§ **Work to complete**
Return the records in full, exactly as given.

§ **Data excerpts**
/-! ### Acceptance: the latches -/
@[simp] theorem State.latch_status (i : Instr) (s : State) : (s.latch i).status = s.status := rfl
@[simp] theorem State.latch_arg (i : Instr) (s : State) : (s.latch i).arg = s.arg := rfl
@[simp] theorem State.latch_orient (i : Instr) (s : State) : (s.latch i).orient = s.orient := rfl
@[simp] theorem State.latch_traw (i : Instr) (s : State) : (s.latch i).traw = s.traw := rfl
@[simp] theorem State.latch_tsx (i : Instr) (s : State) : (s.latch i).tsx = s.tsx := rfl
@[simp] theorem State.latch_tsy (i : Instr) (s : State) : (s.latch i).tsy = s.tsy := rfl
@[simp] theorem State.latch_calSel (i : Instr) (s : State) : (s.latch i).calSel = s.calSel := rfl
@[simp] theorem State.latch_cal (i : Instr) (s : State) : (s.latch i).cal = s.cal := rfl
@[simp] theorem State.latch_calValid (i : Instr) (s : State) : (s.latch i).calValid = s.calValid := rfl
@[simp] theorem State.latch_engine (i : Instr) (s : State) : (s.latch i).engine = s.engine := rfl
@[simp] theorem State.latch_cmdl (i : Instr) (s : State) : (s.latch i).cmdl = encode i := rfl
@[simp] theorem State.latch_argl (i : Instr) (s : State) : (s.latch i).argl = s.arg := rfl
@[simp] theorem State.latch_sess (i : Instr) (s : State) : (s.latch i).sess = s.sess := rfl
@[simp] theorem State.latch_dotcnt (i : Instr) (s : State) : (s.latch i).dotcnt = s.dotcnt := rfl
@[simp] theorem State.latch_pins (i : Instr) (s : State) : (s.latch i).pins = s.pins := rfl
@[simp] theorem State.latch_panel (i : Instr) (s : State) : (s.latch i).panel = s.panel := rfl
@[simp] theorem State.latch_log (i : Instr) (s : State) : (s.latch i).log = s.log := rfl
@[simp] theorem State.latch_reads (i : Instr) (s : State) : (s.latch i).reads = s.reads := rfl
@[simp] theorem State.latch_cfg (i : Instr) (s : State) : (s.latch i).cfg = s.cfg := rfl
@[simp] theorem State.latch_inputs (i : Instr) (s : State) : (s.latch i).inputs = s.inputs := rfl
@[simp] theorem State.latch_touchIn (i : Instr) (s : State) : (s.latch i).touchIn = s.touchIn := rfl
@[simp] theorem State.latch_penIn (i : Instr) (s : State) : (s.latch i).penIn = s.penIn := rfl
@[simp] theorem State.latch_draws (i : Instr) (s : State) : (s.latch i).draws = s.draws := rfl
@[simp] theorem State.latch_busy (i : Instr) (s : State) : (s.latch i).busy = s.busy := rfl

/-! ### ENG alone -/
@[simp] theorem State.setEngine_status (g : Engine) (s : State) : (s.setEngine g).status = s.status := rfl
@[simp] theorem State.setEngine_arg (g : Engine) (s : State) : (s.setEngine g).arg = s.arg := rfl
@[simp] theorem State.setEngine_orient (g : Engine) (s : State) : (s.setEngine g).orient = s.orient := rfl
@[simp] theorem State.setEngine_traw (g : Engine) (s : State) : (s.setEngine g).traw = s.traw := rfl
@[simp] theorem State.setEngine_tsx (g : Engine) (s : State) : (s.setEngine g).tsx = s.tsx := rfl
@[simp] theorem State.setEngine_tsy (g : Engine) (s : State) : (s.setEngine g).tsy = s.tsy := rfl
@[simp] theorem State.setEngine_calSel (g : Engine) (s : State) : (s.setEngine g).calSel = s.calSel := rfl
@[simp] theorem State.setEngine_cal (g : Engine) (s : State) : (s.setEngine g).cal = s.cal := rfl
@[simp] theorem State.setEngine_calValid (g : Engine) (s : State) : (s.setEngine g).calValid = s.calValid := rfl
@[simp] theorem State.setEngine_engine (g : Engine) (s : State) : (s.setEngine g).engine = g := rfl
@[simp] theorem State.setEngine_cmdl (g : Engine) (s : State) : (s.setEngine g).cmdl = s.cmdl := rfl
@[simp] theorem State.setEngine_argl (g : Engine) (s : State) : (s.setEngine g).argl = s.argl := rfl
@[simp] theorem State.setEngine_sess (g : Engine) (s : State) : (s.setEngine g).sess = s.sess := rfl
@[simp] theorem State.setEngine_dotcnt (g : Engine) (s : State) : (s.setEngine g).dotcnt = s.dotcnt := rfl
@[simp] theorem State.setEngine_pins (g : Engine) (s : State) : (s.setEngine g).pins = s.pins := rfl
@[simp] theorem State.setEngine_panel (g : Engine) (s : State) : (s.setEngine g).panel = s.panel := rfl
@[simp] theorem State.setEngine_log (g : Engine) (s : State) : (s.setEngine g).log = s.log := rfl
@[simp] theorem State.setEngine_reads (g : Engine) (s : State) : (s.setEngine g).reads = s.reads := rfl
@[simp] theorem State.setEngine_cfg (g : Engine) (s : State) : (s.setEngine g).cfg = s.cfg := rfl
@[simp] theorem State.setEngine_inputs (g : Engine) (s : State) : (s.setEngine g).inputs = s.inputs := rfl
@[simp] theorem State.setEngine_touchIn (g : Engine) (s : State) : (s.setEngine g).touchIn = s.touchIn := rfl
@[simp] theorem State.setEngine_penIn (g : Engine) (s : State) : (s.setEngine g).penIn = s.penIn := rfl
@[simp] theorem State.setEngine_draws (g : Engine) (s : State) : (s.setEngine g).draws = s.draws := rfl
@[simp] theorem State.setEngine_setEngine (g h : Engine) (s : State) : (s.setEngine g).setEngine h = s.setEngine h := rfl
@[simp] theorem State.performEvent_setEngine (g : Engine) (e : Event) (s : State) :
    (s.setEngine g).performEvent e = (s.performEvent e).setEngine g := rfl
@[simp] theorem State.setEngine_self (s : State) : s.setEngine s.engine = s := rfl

§ **Answer for this exercise**
/-! ### Acceptance: the latches -/
@[simp] theorem State.latch_status (i : Instr) (s : State) : (s.latch i).status = s.status := rfl
@[simp] theorem State.latch_arg (i : Instr) (s : State) : (s.latch i).arg = s.arg := rfl
@[simp] theorem State.latch_orient (i : Instr) (s : State) : (s.latch i).orient = s.orient := rfl
@[simp] theorem State.latch_traw (i : Instr) (s : State) : (s.latch i).traw = s.traw := rfl
@[simp] theorem State.latch_tsx (i : Instr) (s : State) : (s.latch i).tsx = s.tsx := rfl
@[simp] theorem State.latch_tsy (i : Instr) (s : State) : (s.latch i).tsy = s.tsy := rfl
@[simp] theorem State.latch_calSel (i : Instr) (s : State) : (s.latch i).calSel = s.calSel := rfl
@[simp] theorem State.latch_cal (i : Instr) (s : State) : (s.latch i).cal = s.cal := rfl
@[simp] theorem State.latch_calValid (i : Instr) (s : State) : (s.latch i).calValid = s.calValid := rfl
@[simp] theorem State.latch_engine (i : Instr) (s : State) : (s.latch i).engine = s.engine := rfl
@[simp] theorem State.latch_cmdl (i : Instr) (s : State) : (s.latch i).cmdl = encode i := rfl
@[simp] theorem State.latch_argl (i : Instr) (s : State) : (s.latch i).argl = s.arg := rfl
@[simp] theorem State.latch_sess (i : Instr) (s : State) : (s.latch i).sess = s.sess := rfl
@[simp] theorem State.latch_dotcnt (i : Instr) (s : State) : (s.latch i).dotcnt = s.dotcnt := rfl
@[simp] theorem State.latch_pins (i : Instr) (s : State) : (s.latch i).pins = s.pins := rfl
@[simp] theorem State.latch_panel (i : Instr) (s : State) : (s.latch i).panel = s.panel := rfl
@[simp] theorem State.latch_log (i : Instr) (s : State) : (s.latch i).log = s.log := rfl
@[simp] theorem State.latch_reads (i : Instr) (s : State) : (s.latch i).reads = s.reads := rfl
@[simp] theorem State.latch_cfg (i : Instr) (s : State) : (s.latch i).cfg = s.cfg := rfl
@[simp] theorem State.latch_inputs (i : Instr) (s : State) : (s.latch i).inputs = s.inputs := rfl
@[simp] theorem State.latch_touchIn (i : Instr) (s : State) : (s.latch i).touchIn = s.touchIn := rfl
@[simp] theorem State.latch_penIn (i : Instr) (s : State) : (s.latch i).penIn = s.penIn := rfl
@[simp] theorem State.latch_draws (i : Instr) (s : State) : (s.latch i).draws = s.draws := rfl
@[simp] theorem State.latch_busy (i : Instr) (s : State) : (s.latch i).busy = s.busy := rfl

/-! ### ENG alone -/
@[simp] theorem State.setEngine_status (g : Engine) (s : State) : (s.setEngine g).status = s.status := rfl
@[simp] theorem State.setEngine_arg (g : Engine) (s : State) : (s.setEngine g).arg = s.arg := rfl
@[simp] theorem State.setEngine_orient (g : Engine) (s : State) : (s.setEngine g).orient = s.orient := rfl
@[simp] theorem State.setEngine_traw (g : Engine) (s : State) : (s.setEngine g).traw = s.traw := rfl
@[simp] theorem State.setEngine_tsx (g : Engine) (s : State) : (s.setEngine g).tsx = s.tsx := rfl
@[simp] theorem State.setEngine_tsy (g : Engine) (s : State) : (s.setEngine g).tsy = s.tsy := rfl
@[simp] theorem State.setEngine_calSel (g : Engine) (s : State) : (s.setEngine g).calSel = s.calSel := rfl
@[simp] theorem State.setEngine_cal (g : Engine) (s : State) : (s.setEngine g).cal = s.cal := rfl
@[simp] theorem State.setEngine_calValid (g : Engine) (s : State) : (s.setEngine g).calValid = s.calValid := rfl
@[simp] theorem State.setEngine_engine (g : Engine) (s : State) : (s.setEngine g).engine = g := rfl
@[simp] theorem State.setEngine_cmdl (g : Engine) (s : State) : (s.setEngine g).cmdl = s.cmdl := rfl
@[simp] theorem State.setEngine_argl (g : Engine) (s : State) : (s.setEngine g).argl = s.argl := rfl
@[simp] theorem State.setEngine_sess (g : Engine) (s : State) : (s.setEngine g).sess = s.sess := rfl
@[simp] theorem State.setEngine_dotcnt (g : Engine) (s : State) : (s.setEngine g).dotcnt = s.dotcnt := rfl
@[simp] theorem State.setEngine_pins (g : Engine) (s : State) : (s.setEngine g).pins = s.pins := rfl
@[simp] theorem State.setEngine_panel (g : Engine) (s : State) : (s.setEngine g).panel = s.panel := rfl
@[simp] theorem State.setEngine_log (g : Engine) (s : State) : (s.setEngine g).log = s.log := rfl
@[simp] theorem State.setEngine_reads (g : Engine) (s : State) : (s.setEngine g).reads = s.reads := rfl
@[simp] theorem State.setEngine_cfg (g : Engine) (s : State) : (s.setEngine g).cfg = s.cfg := rfl
@[simp] theorem State.setEngine_inputs (g : Engine) (s : State) : (s.setEngine g).inputs = s.inputs := rfl
@[simp] theorem State.setEngine_touchIn (g : Engine) (s : State) : (s.setEngine g).touchIn = s.touchIn := rfl
@[simp] theorem State.setEngine_penIn (g : Engine) (s : State) : (s.setEngine g).penIn = s.penIn := rfl
@[simp] theorem State.setEngine_draws (g : Engine) (s : State) : (s.setEngine g).draws = s.draws := rfl
@[simp] theorem State.setEngine_setEngine (g h : Engine) (s : State) : (s.setEngine g).setEngine h = s.setEngine h := rfl
@[simp] theorem State.performEvent_setEngine (g : Engine) (e : Event) (s : State) :
    (s.setEngine g).performEvent e = (s.performEvent e).setEngine g := rfl
@[simp] theorem State.setEngine_self (s : State) : s.setEngine s.engine = s := rfl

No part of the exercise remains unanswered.